→ **EXCERPTED RECORDS**
▬▬▬▬▬▬▬▬▬▬

theorem readRec_keeps {P : State → Prop} (hP : Closed P) (hA : ClosedAcct P) (q : Nat) (b : Nat) (s : State) (hs0 : P s) : P (readRec q b s) := by
  unfold readRec
  repeat' (first | (with_reducible assumption) | (intro _) | (with_reducible apply charge_keeps) | (with_reducible apply recAtOnce_keeps) | (with_reducible apply optMap_keeps) | (with_reducible apply optGet_keeps) | (fail_if_no_progress with_reducible apply Closed.other hP) | (dsimp only [-Nat.reducePow, Option.getD_some, Option.getD_none]) | (with_reducible apply ite_keeps) | split | (refine of_fst (by with_reducible assumption) ?_) | (refine of_snd (by with_reducible assumption) ?_) | (refine of_snd2 (by with_reducible assumption) ?_) | (refine of_mid (by with_reducible assumption) ?_) | (refine of_getD (s := s) (by with_reducible assumption) ?_))

theorem dropQueue_keeps {P : State → Prop} (hP : Closed P) (hA : ClosedAcct P) (q : Nat) (s : State) (hs0 : P s) : P (dropQueue q s).1 := by
  unfold dropQueue
  repeat' (first | (with_reducible assumption) | (intro _) | (with_reducible apply fbumpN_keeps) | (with_reducible apply forAll_keeps) | (with_reducible apply setQd_keeps) | (with_reducible apply setBrec_keeps) | (with_reducible apply queStat_keeps) | (with_reducible apply stackLevel_keeps) | (with_reducible apply freeQFrame_keeps) | (with_reducible apply evict_keeps) | (with_reducible apply leaveChain_keeps) | (with_reducible apply readRec_keeps) | (with_reducible apply optMap_keeps) | (with_reducible apply optGet_keeps) | (fail_if_no_progress with_reducible apply Closed.other hP) | (dsimp only [-Nat.reducePow, Option.getD_some, Option.getD_none]) | (with_reducible apply ite_keeps) | split | (refine of_fst (by with_reducible assumption) ?_) | (refine of_snd (by with_reducible assumption) ?_) | (refine of_snd2 (by with_reducible assumption) ?_) | (refine of_mid (by with_reducible assumption) ?_) | (refine of_getD (s := s) (by with_reducible assumption) ?_))

theorem queueReset_keeps {P : State → Prop} (hP : Closed P) (hA : ClosedAcct P) (q : Nat) (s : State) (hs0 : P s) : P (queueReset q s).1 := by
  unfold queueReset
  repeat' (first | (with_reducible assumption) | (intro _) | (with_reducible apply dropQueue_keeps) | (fail_if_no_progress with_reducible apply Closed.other hP) | (dsimp only [-Nat.reducePow, Option.getD_some, Option.getD_none]) | (with_reducible apply ite_keeps) | split | (refine of_fst (by with_reducible assumption) ?_) | (refine of_snd (by with_reducible assumption) ?_) | (refine of_snd2 (by with_reducible assumption) ?_) | (refine of_mid (by with_reducible assumption) ?_) | (refine of_getD (s := s) (by with_reducible assumption) ?_))

theorem execEnqApply_keeps {P : State → Prop} (hP : Closed P) (hI : ClosedIx P) (hS : ClosedStrm P) (hA : ClosedAcct P) (hD : ClosedDram P) (hW : ClosedWay P) (ring : Fin 16) (entry : Pick) (recBad : Option Nat) (s : State) (hs0 : P s) : ∀ out, execEnqApply ring entry recBad s = .next out → P out := by
  unfold execEnqApply
  intro out hout
  obtain rfl := Host.Outcome.next.inj hout
  repeat' (first | (with_reducible assumption) | (intro _) | (with_reducible apply settle_keeps) | (with_reducible apply actAll_keeps) | (with_reducible apply enqApply_keeps) | (fail_if_no_progress with_reducible apply Closed.other hP) | (dsimp only [-Nat.reducePow, Option.getD_some, Option.getD_none]) | (with_reducible apply ite_keeps) | split | (refine of_fst (by with_reducible assumption) ?_) | (refine of_snd (by with_reducible assumption) ?_) | (refine of_snd2 (by with_reducible assumption) ?_) | (refine of_mid (by with_reducible assumption) ?_) | (refine of_getD (s := s) (by with_reducible assumption) ?_))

▬▬▬▬▬▬▬▬▬▬

The reply should hold only the lines from the top of the records through the line that has "unfold readRec", each one exact.

theorem readRec_keeps {P : State → Prop} (hP : Closed P) (hA : ClosedAcct P) (q : Nat) (b : Nat) (s : State) (hs0 : P s) : P (readRec q b s) := by
  unfold readRec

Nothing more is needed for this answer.